2024年7月16日(火)

現場搾取社会を変えよう

2024年6月20日

 輪島市の隣町・穴水町で水道設備工事を営む浜出産業にも、「早く水道を復旧させてほしい」という問い合わせが絶えない。同社社長の濵出泰治さんは「1月から4月下旬までに340件の工事を行いました。朝6時台から、夜は22時台まで電話がかかってきます。あまりに件数が多いから、夢に出てしまうほどですよ」と話す。

浜出産業社長の濵出さん(右)と宮下政司さん。年初来の水道工事は寒さで手が凍りそうになるほど大変だった

 下水道の復旧も重大な課題である。水道が復旧しても下水道が機能しなければトイレを使用できないからだ。

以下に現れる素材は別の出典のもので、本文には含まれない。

-- ==== Sys2Proof/Machine/Sync.lean ====
section
/-! DEFINITION. Sync objects: their operations by agents, frames and firings (R309–R313), waits, fences (R306), allocation (R308)
and their registers (R330). -/

namespace Sys2Proof.Machine

/-! ## Who issues an operation -/

/-- An agent whose fence is in progress performs nothing later (R306). -/
def agentFenced (s : State) (a : Agent) : Bool := s.syn.fences.any (fun f => f.agent = a)

/-- An operation of an agent of this die for a partition: on a local object, or as a SYNC frame. -/
def agentSync (s : State) (a : Agent) (part addr : Nat) (op : SyncOp) (x y : Nat) : State :=
  let by_ : SyncBy := .agent a part
  if agentFenced s a then s
  else if isLocal s addr then
    match objFor s part (addrOff addr) with
    | some n => let r := syncDo s n op; answerSync r.2.2 by_ (syncOpCode op) r.2.1 r.1
    | none => answerSync s by_ (syncOpCode op) 0 St.accessUnmapped
  else
    let r := remoteSync s by_ (some a) part addr (syncOpCode op) x y 0 false
    if r.1 = 0 then r.2 else answerSync r.2 by_ (syncOpCode op) 0 r.1

/-- The operation a SYNC request frame carries (R313). -/
def wireOp (f : Frame) : Option SyncOp :=
  let a := beNat (octs f.payload 0 8)
  let b := beNat (octs f.payload 8 8)
  match f.op with
  | 1 => some (.add a)
  | 2 => some (.cmpSwap a b)
  | 4 => some (.release a)
  | 5 => some .read
  | _ => none

/-- Whether the operation returns a response (R313). -/
def answers (op : SyncOp) : Bool :=
  match op with
  | .cmpSwap _ _ => true
  | .read => true
  | _ => false

/-- A request frame of a stream: performed on the partition's object, answered where it returns a value. -/
def applySync (f : Frame) (op : SyncOp) (part : Nat) (s : State) : Nat × State :=
  match objFor s part f.offset with
  | none => (St.accessUnmapped, s)
  | some n =>
    let r := syncDo s n op
    if r.1 != 0 then (r.1, s) else (0, if answers op then answerSync r.2.2 (.wire f) f.op r.2.1 0 else r.2.2)

/-- The group's release object that a RELEASE without a stream names: firings of a root reach its members so (R314). -/
def groupRelease (s : State) (f : Frame) : Option Nat :=
  match objIndex f.offset with
  | some n => if (chans s).any (fun q => match q.2.chan with
      | some (.group g) => g.release = n && g.chips.contains f.srcChip
      | _ => false) then some n else none
  | none => none

/-- A RELEASE on the flow of firings: idempotent, acknowledged by its own number (entry 82). -/
def flowRelease (f : Frame) (op : SyncOp) (s : State) : State :=
  match groupRelease s f with
  | none => sendEack s f.srcChip 2 f.stream f.eseq 0 St.staleHandle
  | some n =>
    let r := syncDo s n op
    if r.1 != 0 then sendEack s f.srcChip 2 0 f.eseq 0 r.1 else sendEack r.2.2 f.srcChip 1 0 ((f.eseq + 1) % 2 ^ 32) 0 0

/-- A SYNC request frame with this OP. AUX is 0 in a request. -/
def wireSync (f : Frame) (code : Nat) (s : State) : State :=
  let r := frameArrives f 2 s
  if !r.2 then r.1
  else if f.op != code || f.aux != 0 || f.payload.length != 64 then r.1.writeErr (frameErr Mech.xtvFormat 0 f 2)
  else match wireOp f with
    | none => r.1
    | some op => if f.stream = 0 && code = 4 then flowRelease f op r.1 else streamReceive f (applySync f op) r.1

/-! ## ADD, CMP_SWAP, READ -/

def execSyncAdd (by_ : SyncBy) (addr a : Nat) (s : State) : Host.Outcome State Fault Refusal :=
  match by_ with
  | .agent g p => .next (agentSync s g p addr (.add (a % 2 ^ 64)) (a % 2 ^ 64) 0)
  | .wire f => .next (wireSync f 1 s)
  | .roce _ => .next s
  | .fired => .next s

def execSyncCmpSwap (by_ : SyncBy) (addr c v : Nat) (s : State) : Host.Outcome State Fault Refusal :=
  match by_ with
  | .agent g p => .next (agentSync s g p addr (.cmpSwap (c % 2 ^ 64) (v % 2 ^ 64)) (c % 2 ^ 64) (v % 2 ^ 64))
  | .wire f => .next (wireSync f 2 s)
  | .roce _ => .next s
  | .fired => .next s

def execSyncRead (by_ : SyncBy) (addr : Nat) (s : State) : Host.Outcome State Fault Refusal :=
  match by_ with
  | .agent g p => .next (agentSync s g p addr .read 0 0)
  | .wire f => .next (wireSync f 5 s)
  | .roce _ => .next s
  | .fired => .next s

/-! ## RELEASE, and the RELEASEs of firings (R311) -/

/-- A RELEASE of a firing that fails writes a record for its object (R311). -/
def firingFails (s : State) (n status : Nat) : State :=
  s.writeErr { (reportErr status Kind.module 0 (s.objAt n).owner) with tag := n }

/-- One RELEASE of a firing arrives at a local target, or leaves for its chip. -/
def deliverFiring (s : State) (n target v : Nat) : State :=
  let owner := (s.objAt n).owner
  if isLocal s target then
    match objFor s owner (addrOff target) with
    | some m => let r := syncDo s m (.release v); if r.1 = 0 then r.2.2 else firingFails s n r.1
    | none => firingFails s n St.accessUnmapped
  else if (objIndex (addrOff target)).isNone then firingFails s n St.accessUnmapped
  else
    let r := sendSync s owner (addrChip target) 4 (addrOff target) v 0 0 0 none (some n)
    if r.1 = 0 then r.2 else firingFails r.2 n r.1

/-- The first flight with this target and next value goes on. -/
def takeFlight (target v : Nat) : List Flight → Option (Flight × List Flight)
  | [] => none
  | f :: t =>
    if f.target = target && f.value = v then
      some (f, if f.value = f.last then t else { f with value := (f.value + 1) % 2 ^ 64 } :: t)
    else (takeFlight target v t).map (fun r => (r.1, f :: r.2))

def execSyncRelease (by_ : SyncBy) (addr v : Nat) (s : State) : Host.Outcome State Fault Refusal :=
  match by_ with
  | .agent g p => .next (agentSync s g p addr (.release (v % 2 ^ 64)) (v % 2 ^ 64) 0)
  | .wire f => .next (wireSync f 4 s)
  | .roce _ => .next s
  | .fired =>
    match takeFlight addr v s.syn.flights with
    | some (f, rest) => .next (deliverFiring { s with syn := { s.syn with flights := rest } } f.obj addr v)
    | none => .next s

/-! ## WAIT (R312) -/

def timeoutOk (t : Nat) : Bool := 1 ≤ t && t ≤ 4000000

def agentWait (s : State) (a : Agent) (part addr v timeoutUs : Nat) : State :=
  let by_ : SyncBy := .agent a part
  if agentFenced s a then s
  else if !(timeoutOk timeoutUs) then answerSync s by_ 3 0 St.outOfRange
  else if isLocal s addr then
    match objFor s part (addrOff addr) with
    | some n => syncWait s by_ n v timeoutUs
    | none => answerSync s by_ 3 0 St.accessUnmapped
  else
    let r := remoteSync s by_ (some a) part addr 3 v 0 timeoutUs false
    if r.1 = 0 then r.2 else answerSync r.2 by_ 3 0 r.1

def applyWait (f : Frame) (part : Nat) (s : State) : Nat × State :=
  let t := beNat (octs f.payload 24 4)
  match objFor s part f.offset with
  | none => (St.accessUnmapped, s)
  | some n =>
    if !(timeoutOk t) then (St.outOfRange, s)
    else if (s.objAt n).broken then (St.peerLost, s)
    else (0, syncWait s (.wire f) n (beNat (octs f.payload 0 8)) t)

def execSyncWait (by_ : SyncBy) (addr v timeoutUs : Nat) (s : State) : Host.Outcome State Fault Refusal :=
  match by_ with
  | .agent g p => .next (agentWait s g p addr (v % 2 ^ 64) timeoutUs)
  | .wire f =>
    let r := frameArrives f 2 s
    .next (if !r.2 then r.1
      else if f.op != 3 || f.aux != 0 || f.payload.length != 64 then r.1.writeErr (frameErr Mech.xtvFormat 0 f 2)
      else streamReceive f (applyWait f) r.1)
  | .roce _ => .next s
  | .fired => .next s

def execSyncWaitTimeout (waiter : Nat) (s : State) : Host.Outcome State Fault Refusal :=
  match s.syn.waiters.find? (fun w => w.id = waiter) with
  | some w =>
    let s := s.until (w.since + w.timeoutUs * 1000)
    .next (answerSync { s with syn := { s.syn with waiters := s.syn.waiters.filter (fun x => x.id != waiter) } } w.by_ 3 0 St.syncTimeout)
  | none => .next s

/-! ## SYNC_RESPONSE (R313) -/

/-- The response to a request: an agent gets its result; a task's remote WAIT is satisfied, issued again after SYNC_TIMEOUT, or
fails its tasks (R312). -/
def applyResponse (f : Frame) (_part : Nat) (s : State) : Nat × State :=
  let token := wireToken f
  let result := beNat (octs f.payload 32 8)
  let status := beNat (octs f.payload 40 2)
  match s.syn.requests.find? (fun r => r.token = token && addrChip r.addr = f.srcChip && r.op = f.op) with
  | none => (0, s)
  | some r =>
    let t := { s with syn := { s.syn with requests := s.syn.requests.filter (fun q => q.token != token) } }
    if !r.task then (0, answerSync t r.by_ r.op result status)
    else if status = 0 then
      let seen := max result (tget 0 t.syn.remoteSeen r.addr)
      (0, { t with syn := { t.syn with remoteSeen := tput 0 t.syn.remoteSeen r.addr seen } })
    else if status = St.syncTimeout then
      match r.by_ with
      | .agent g p =>
        let q := remoteSync t r.by_ (some g) p r.addr 3 r.value 0 4000000 true
        (0, if q.1 = 0 then q.2 else failRequest s r q.1)
      | _ => (0, t)
    else (0, failRequest s r status)

def execSyncResponse (f : Frame) (s : State) : Host.Outcome State Fault Refusal :=
  let r := frameArrives f 2 s
  .next (if !r.2 then r.1
    else if f.aux != 2 ^ 31 || f.payload.length != 64 then r.1.writeErr (frameErr Mech.xtvFormat 0 f 2)
    else streamReceive f (applyResponse f) r.1)

/-! ## Fences (R306) -/

def startFence (s : State) (a : Agent) (scope : Nat) : State :=
  if agentFenced s a then s
  else
    let w := if scope = 3 then agentFrames s a else []
    let q := if scope = 3 then agentRdma s a else []
    { s with syn := { s.syn with fences := s.syn.fences ++ [⟨a, scope, w, q, s.time⟩] } }

/-- Only an engine issues a LOCAL fence. -/
def execFenceLocal (agent : Agent) (s : State) : Host.Outcome State Fault Refusal :=
  match agent with
  | .engine _ => .next (startFence s agent 1)
  | _ => .next s

def execFenceDie (agent : Agent) (s : State) : Host.Outcome State Fault Refusal := .next (startFence s agent 2)

def execFenceFabric (agent : Agent) (s : State) : Host.Outcome State Fault Refusal := .next (startFence s agent 3)

/-- Frames and RDMA writes a fence still waits for. -/
def fenceWaits (s : State) (f : FenceSt) : Bool :=
  f.waits.any (fun w => s.fab.sent.any (fun g => g.by_ = some f.agent && g.stream = w.1 && g.eseq = w.2)) ||
  f.qpWaits.any (fun w => match qpAt s w.1 with
    | some (_, q) => q.outstanding.contains w.2
    | none => false)

/-- The first failure of the agent's frames since its last FABRIC fence. -/
def lateOf (s : State) (a : Agent) : Nat := ((s.syn.lateStatus.find? (fun q => q.1 = a)).map (·.2)).getD 0

def execFenceComplete (agent : Agent) (s : State) : Host.Outcome State Fault Refusal :=
  match s.syn.fences.find? (fun f => f.agent = agent) with
  | none => .next s
  | some f =>
    if fenceWaits s f then .next s
    else
      let s := s.until (f.since + (if f.scope = 1 then 4 else 12))
      let st := if f.scope = 3 then lateOf s agent else 0
      let syn := { s.syn with
        fences := s.syn.fences.filter (fun g => g.agent != agent)
        lateStatus := if f.scope = 3 then s.syn.lateStatus.filter (fun q => q.1 != agent) else s.syn.lateStatus
        fenceStatus := s.syn.fenceStatus.filter (fun q => q.1 != agent) ++ [(agent, st)] }
      .next ({ s with syn := syn }.emit (.status agent st))

/-! ## SYNC_ALLOC, SYNC_FREE, SYNC_CONFIG (R308, R311) -/

/-- The lowest index from which `n` objects in a row are free. -/
def freeFrom (n : Nat) : Tab SyncObj → Nat → Nat
  | [], c => c
  | (k, o) :: t, c => if !o.alloc then freeFrom n t c else if c + n ≤ k then c else freeFrom n t (k + 1)

def countRange (off : Nat) (_ : State) (b : Octets) : Nat :=
  if 1 ≤ fld b off 4 && fld b off 4 ≤ 65536 then 0 else St.outOfRange

def syncAllocBody (_sess p : Nat) (arg : Octets) (s : State) : CmdAns :=
  let n := fld arg 0 4
  let first := freeFrom n s.syn.objs 0
  if 65536 < first + n then refuse s St.noSpace
  else doneAt ((List.range n).foldl (fun s i => s.setObj (first + i) { alloc := true, owner := p }) s) first

def syncAllocWrite : Nat → Octets → State → Nat × State := cmdWrite Key.syncAlloc (countRange 0) syncAllocBody

def execSyncAlloc (sess : Nat) (arg : Octets) (s : State) : Host.Outcome State Fault Refusal :=
  .next (cmdRow Key.syncAlloc syncAllocWrite sess arg s)

def ownsObj (s : State) (p n : Nat) : Bool := n < 65536 && (s.objAt n).alloc && (s.objAt n).owner = p

def syncFreeBody (_sess p : Nat) (arg : Octets) (s : State) : CmdAns :=
  let run := (List.range (fld arg 4 4)).map (fld arg 0 4 + ·)
  if run.any (fun n => !(ownsObj s p n)) then refuse s St.accessDenied
  else if run.any (objNamed s) then refuse s St.wrongState
  else doneAt (run.foldl freeObject s) 0

def syncFreeWrite : Nat → Octets → State → Nat × State := cmdWrite Key.syncFree (countRange 4) syncFreeBody

def execSyncFree (sess : Nat) (arg : Octets) (s : State) : Host.Outcome State Fault Refusal :=
  .next (cmdRow Key.syncFree syncFreeWrite sess arg s)

/-- ARMED, THRESHOLD, STRIDE and TARGET written together; R311 applies at once. A BROKEN object refuses it (R316). -/
def configObj (s : State) (n : Nat) (armed : Bool) (stride thr target : Nat) : State :=
  let o := s.objAt n
  objChanged (s.setObj n { o with
    armed := armed, stride := BitVec.ofNat 32 stride, thr := BitVec.ofNat 64 thr, target := BitVec.ofNat 64 target,
    rootLocal := none, unicast := [] }) n

def syncConfigRange (_ : State) (b : Octets) : Nat :=
  if fld b 0 4 ≤ 65535 && fld b 4 1 ≤ 1 && zeroAt b 5 3 && fld b 8 4 != 0 && zeroAt b 12 4 then 0 else St.outOfRange

def syncConfigBody (_sess p : Nat) (arg : Octets) (s : State) : CmdAns :=
  let n := fld arg 0 4
  if !(ownsObj s p n) then refuse s St.accessDenied
  else if (s.objAt n).broken then refuse s St.peerLost
  else doneAt (configObj s n (fld arg 4 1 = 1) (fld arg 8 4) (fld arg 16 8) (fld arg 24 8)) 0

def syncConfigWrite : Nat → Octets → State → Nat × State := cmdWrite Key.syncConfig syncConfigRange syncConfigBody

def execSyncConfig (sess : Nat) (arg : Octets) (s : State) : Host.Outcome State Fault Refusal :=
  .next (cmdRow Key.syncConfig syncConfigWrite sess arg s)

/-! ## Registers with an effect of their own (R330) -/

def syncReg (obj off : Nat) : Nat := 0x800000 + 0x40 * obj + off

def execSyncThreshHiWrite (agent : RegAgent) (obj value : Nat) (s : State) : Host.Outcome State Fault Refusal :=
  .next (regRow agent (syncReg obj 0x0C) (fun s =>
    let o := s.objAt obj
    if o.broken then s
    else objChanged (s.setObj obj { o with thr := BitVec.ofNat 64 (value % 2 ^ 32 * 2 ^ 32 + o.thrLo.toNat) }) obj) s)

def execSyncTargetHiWrite (agent : RegAgent) (obj value : Nat) (s : State) : Host.Outcome State Fault Refusal :=
  .next (regRow agent (syncReg obj 0x18) (fun s =>
    let o := s.objAt obj
    if o.broken then s
    else s.setObj obj { o with target := BitVec.ofNat 64 (value % 2 ^ 32 * 2 ^ 32 + o.targetLo.toNat) }) s)

end Sys2Proof.Machine
end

 国土交通省の旗振りの下、1月中旬から4月下旬まで、石川県の下水道の調査や応急復旧工事のために全国から支援班が現地入りした。金沢市内に置かれた前線基地で責任者を務めた管清工業(東京都世田谷区)東北営業所長の大向寿史さんは「能登半島の下水道管は小口径で応急復旧工事が容易ではありませんでした。本格的な修復工事には相当の時間と人が必要になると思います」と話す。

漁師が建設会社でアルバイト
復興に向け〝総動員〟

 「ごみ集積所に汚物や生ごみが山積みになっていました。放っておいたら衛生面で問題があると思いましたね」

 輪島市立門前西小学校の避難所で責任者を務める中口喜久男さんは震災直後の避難所の様子をそう振り返る。

「被災者が自宅に戻ってからが本当のスタート。気力を持てるように応援します」(門前西小避難所の中口さん)

 同市内で家庭ごみなど一般廃棄物の収集を請け負う門前生活環境(石川県輪島市)が収集を再開できたのは1月6日。出勤した収集員4人が、各避難所に積み重なった大量のごみを丸一日かけて回収した。社長の定見充雄さんは「満足に水も電気も使えない中、収集員は手をかじかませながら職務を全うしてくれました」と振り返る。

 小誌取材班は、同社に許可を取り、松井直志さんが運転するごみ収集車の後を車で追いかけ、避難所の可燃ごみ収集に同行した。集積所に到着すると、ひと際、異臭を放つ黒い袋が山積みになっていた。避難所で暮らす被災者の簡易トイレ後の汚物(し尿)だという。